## EXERCISE INSTRUCTIONS
Give back an exact copy of the lines in the records below, from the line that has "else (j, w) :: slotPut rest i v" through the line that has "R82); in any", and nothing besides.

## GIVEN DATA
--------------------------------

-- ==== Sys2Proof/Machine/Ops.lean ====
section
/-!
DEFINITION. The named operations over the storage and the registers: `BufRead`, `BufWrite`, `Count`, `Enqueue`, `SetState`,
`Respond`, the command port and the waveform sequencer, what stands in the place of an exception on this block (the diagnostic
pulse, the fault mark, the edge trigger and its end), and the reset action.
-/

namespace Sys2Proof.Machine

/-- What an act or a step answers. -/
abbrev Result := Host.Outcome State Fault Refusal

/-- Go on with the value of an operation, or stop with the fault it raised: an act that raises a fault writes nothing else
(60_exceptions.md R246). -/
def withValue {α : Type} (r : Except Fault α) (k : α → Result) : Result :=
  match r with
  | .ok v => k v
  | .error f => .fault f

/-! ### Storage (20_memory.md R80 to R82) -/

/-- The value slot `i` holds, or none when it was never written. -/
def slotAt : Storage → Nat → Option Slot
  | [], _ => none
  | (j, w) :: rest, i => if i = j then some w else slotAt rest i

/-- The storage with `v` in slot `i`; indices stay strictly rising. -/
def slotPut : Storage → Nat → Slot → Storage
  | [], i, v => [(i, v)]
  | (j, w) :: rest, i, v =>
    if i < j then (i, v) :: (j, w) :: rest
    else if i = j then (i, v) :: rest
    else (j, w) :: slotPut rest i v

/-- The canonical form of the storage: indices strictly rising and below `n`. Every listed slot holds a value, so no entry equals
what an unlisted slot reads as. -/
abbrev Storage.wf (n : Nat) (b : Storage) : Prop :=
  b.Pairwise (fun x y => x.1 < y.1) ∧ ∀ x ∈ b, x.1 < n

/-- `BufRead(i)`, the only storage read (R81). -/
def bufRead (s : State) (i : Nat) : Except Fault Slot :=
  if s.cfg.n ≤ i then .error (.indexOutOfRange i)
  else
    match slotAt s.buf i with
    | none => .error (.uninitSlotRead i)
    | some v => .ok v

/-- `Count()`, the number of stored bytes (43_buffer.md R211). -/
def count (s : State) : Except Fault Nat :=
  if s.cfg.n ≤ s.head then .error (.indexOutOfRange s.head)
  else .ok ((s.tail + s.cfg.n - s.head) % s.cfg.n)

/-- An index advanced by `k` modulo `N` (00_scope.md R24). -/
def advanceIndex (s : State) (i k : Nat) : Nat := (i + k) % s.cfg.n

/-- The index `k` before `i` modulo `N` (43_buffer.md R215, R216). -/
def backIndex (s : State) (i k : Nat) : Nat := (i + s.cfg.n - k) % s.cfg.n

/-- The store of `Enqueue` on a buffer that is not full: `BufWrite(TAIL, v)`, then `TAIL` advances (R82, R210). -/
@[simps]
def State.push (s : State) (v : Slot) : State :=
  { s with buf := slotPut s.buf s.tail v, tail := advanceIndex s s.tail 1 }

/-- `Enqueue` on a full buffer: `OVF` is set and the byte is dropped (R210). -/
@[simps]
def State.overflow (s : State) : State := { s with ovf := true }

/-- `Enqueue(v)` (43_buffer.md R210). `BufWrite` never sees an index at or beyond `N` in a state a run reaches (20_memory.md R82); in any
other state it faults (DESIGN CHOICE, safe; log 8). -/
def enqueue (s : State) (v : Slot) : Result :=
  if s.cfg.n ≤ s.head then .fault (.indexOutOfRange s.head)
  else if advanceIndex s s.tail 1 = s.head then .next s.overflow
  else if s.cfg.n ≤ s.tail then .fault (.indexOutOfRange s.tail)
  else .next (s.push v)

/-! ### Line state (40_line_state.md R141, R142) -/

/-- The `RX_EN` column of R142. -/
def rxEnOf : LineState → Bool
  | .listening => true
  | .disabled | .holding | .transmitting | .interruptEnabled => false

/-- The `TX_EN` column of R142. -/
def txEnOf (c : Cfg) : LineState → Bool
  | .disabled => c.disabledTxEnable == .active
  | .listening => false
  | .holding | .transmitting | .interruptEnabled => true

/-- The `TX_DATA` column of R142: the level after, from the level before. -/
def txDataOf : LineState → Level → Level
  | .holding, _ => .low
  | .interruptEnabled, _ => .high
  | .disabled, l | .transmitting, l | .listening, l => l

/-- The `RX_PULL` column of R142: the pull mode after, from the one before. -/
def rxPullOf : LineState → Pull → Pull
  | .interruptEnabled, _ => .up
  | .disabled, p | .holding, p | .transmitting, p | .listening, p => p

/-- The `ARMED` column of R142: the bit after, from the bit before. -/
def armedOf : LineState → Bool → Bool
  | .interruptEnabled, _ => true
  | .disabled, _ => false
  | .holding, a | .transmitting, a | .listening, a => a

/-- `SetState(ls)` (R141), the only action that writes `LINE_STATE`, `ARMED`, `TX_EN`, `RX_EN` and `RX_PULL` (R140). -/
@[simps]
def State.setState (s : State) (ls : LineState) : State :=
  { s with
    lineState := ls
    armed := armedOf ls s.armed
    txEn := txEnOf s.cfg ls
    rxEn := rxEnOf ls
    txData := txDataOf ls s.txData
    rxPull := rxPullOf ls s.rxPull }

/-! ### The command port and its results (30_encoding.md R103, R112; 43_buffer.md R211) -/

/-- `Respond(v)` (43_buffer.md R211). -/
@[simps]
def State.respond (s : State) (v : Word) : State := { s with rsp := v, rspValid := true }

/-- The command just performed occupies the port for `d` ticks, this one included: `HREM <- d - 1` (30_encoding.md R103). -/
@[simps]
def State.occupy (s : State) (d : Nat) : State := { s with hrem := d - 1 }

/-- `rsp_valid <- 0; diag_valid <- 0; diag_code <- 0` (30_encoding.md R103). -/
@[simps]
def State.clearPulses (s : State) : State :=
  { s with rspValid := false, diagValid := false, diagCode := 0#3 }

/-! ### The waveform sequencer (41_transmit.md R160) -/

/-- `waveLevel(segs, j)`: the level of the segment that tick `j` lies in; none at and beyond the end. -/
def waveLevel : List Segment → Nat → Option Level
  | [], _ => none
  | g :: rest, j => if j < g.ticks then some g.level else waveLevel rest (j - g.ticks)

/-- The total duration `D` of a waveform. -/
def waveTicks : List Segment → Nat
  | [] => 0
  | g :: rest => g.ticks + waveTicks rest

/-- The level driven at tick `j` of a waveform. Beyond its end, which no run reaches, no waveform is playing and `TX_DATA` keeps its
level (41_transmit.md R167; DEDUCED, log 9). -/
def driven (segs : List Segment) (j : Nat) (before : Level) : Level := (waveLevel segs j).getD before

/-- `StartWave(segs)` (R160). -/
@[simps]
def State.startWave (s : State) (segs : List Segment) : State :=
  { s with wsegs := segs, wpos := 0, txData := driven segs 0 s.txData }

/-- A tick in which the port is occupied (30_encoding.md R103, the branch `HREM > 0`). -/
@[simps]
def State.continueCommand (s : State) : State :=
  { s with
    hrem := s.hrem - 1
    wpos := if s.wsegs = [] then s.wpos else if s.hrem - 1 = 0 then 0 else s.wpos + 1
    wsegs := if s.hrem - 1 = 0 then [] else s.wsegs
    txData := if s.wsegs = [] then s.txData else driven s.wsegs (s.wpos + 1) s.txData }

/-! ### In the place of exceptions (60_exceptions.md R240 to R250) -/

/-- `raise Diag(code)`: a one-tick pulse and no other effect (R243). -/
@[simps]
def State.raiseDiag (s : State) (code : BitVec 3) : State := { s with diagValid := true, diagCode := code }

/-- The code of `BadState` (R243). -/
def diagBadState : BitVec 3 := 1#3

/-- The code of `IllegalCmd` (R243). -/
def diagIllegalCmd : BitVec 3 := 2#3

/-- `raise Fault(kind)`: the mark is set and nothing else is written (R246). -/
@[simps]
def State.raiseFault (s : State) (k : Fault) : State := { s with faultMark := some k }

/-- Taking the edge (R248; 42_receive.md R182): the decoder enters `Busy` with a cleared working byte, and a latched edge is consumed. No
other state is saved or changed. -/
@[simps]
def State.startDecode (s : State) : State := { s with dseq := .busy 0 0#7 .low .low, edgePend := false }

/-- A trigger the entry guard refuses: the edge is consumed and the decoder stays `Idle` (42_receive.md R181). -/
@[simps]
def State.refuseEdge (s : State) : State := { s with edgePend := false }

/-- The return from a decode (R249): `DSEQ <- Idle`; nothing is restored. -/
@[simps]
def State.endDecode (s : State) : State := { s with dseq := .idle }

/-- `Fail()`: `PERR` is set, and the forced disable (42_receive.md R189, R190). -/
@[simps]
def State.fail (s : State) : State := { s.setState .disabled with perr := true }

/-! ### Ticks and reset -/

/-- The inputs of the coming tick and its order σ: the head of the list, or a free value where the list is empty (log 2). -/
def State.currentIn (s : State) : TickIn :=
  match s.inputs with
  | [] => Config.freeTickIn s.tick
  | x :: _ => x

/-- The coming tick's inputs are taken. -/
@[simps]
def State.advance (s : State) : State := { s with inputs := s.inputs.tail, tick := s.tick + 1 }

/-- The reset action (70_reset_and_hazards.md R270). The configuration is not state and stays; so do the model's own fields. It runs only
with `FAULT = None`, which it leaves. -/
@[simps]
def State.resetBlock (s : State) : State :=
  { s with
    lineState := .disabled
    armed := false
    txEn := txEnOf s.cfg .disabled
    rxEn := false
    txData := .low
    rxPull := .none
    buf := []
    head := 0
    tail := 0
    ovf := false
    perr := false
    rsp := 0x0000#16
    hrem := 0
    wsegs := []
    wpos := 0
    dseq := .idle
    rxPrev := .low
    edgePend := false
    cmdReady := false
    rspValid := false
    diagValid := false
    diagCode := 0#3 }

end Sys2Proof.Machine
end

--------------------------------

## EXERCISE RESULT
    else (j, w) :: slotPut rest i v

/-- The canonical form of the storage: indices strictly rising and below `n`. Every listed slot holds a value, so no entry equals
what an unlisted slot reads as. -/
abbrev Storage.wf (n : Nat) (b : Storage) : Prop :=
  b.Pairwise (fun x y => x.1 < y.1) ∧ ∀ x ∈ b, x.1 < n

/-- `BufRead(i)`, the only storage read (R81). -/
def bufRead (s : State) (i : Nat) : Except Fault Slot :=
  if s.cfg.n ≤ i then .error (.indexOutOfRange i)
  else
    match slotAt s.buf i with
    | none => .error (.uninitSlotRead i)
    | some v => .ok v

/-- `Count()`, the number of stored bytes (43_buffer.md R211). -/
def count (s : State) : Except Fault Nat :=
  if s.cfg.n ≤ s.head then .error (.indexOutOfRange s.head)
  else .ok ((s.tail + s.cfg.n - s.head) % s.cfg.n)

/-- An index advanced by `k` modulo `N` (00_scope.md R24). -/
def advanceIndex (s : State) (i k : Nat) : Nat := (i + k) % s.cfg.n

/-- The index `k` before `i` modulo `N` (43_buffer.md R215, R216). -/
def backIndex (s : State) (i k : Nat) : Nat := (i + s.cfg.n - k) % s.cfg.n

/-- The store of `Enqueue` on a buffer that is not full: `BufWrite(TAIL, v)`, then `TAIL` advances (R82, R210). -/
@[simps]
def State.push (s : State) (v : Slot) : State :=
  { s with buf := slotPut s.buf s.tail v, tail := advanceIndex s s.tail 1 }

/-- `Enqueue` on a full buffer: `OVF` is set and the byte is dropped (R210). -/
@[simps]
def State.overflow (s : State) : State := { s with ovf := true }

/-- `Enqueue(v)` (43_buffer.md R210). `BufWrite` never sees an index at or beyond `N` in a state a run reaches (20_memory.md R82); in any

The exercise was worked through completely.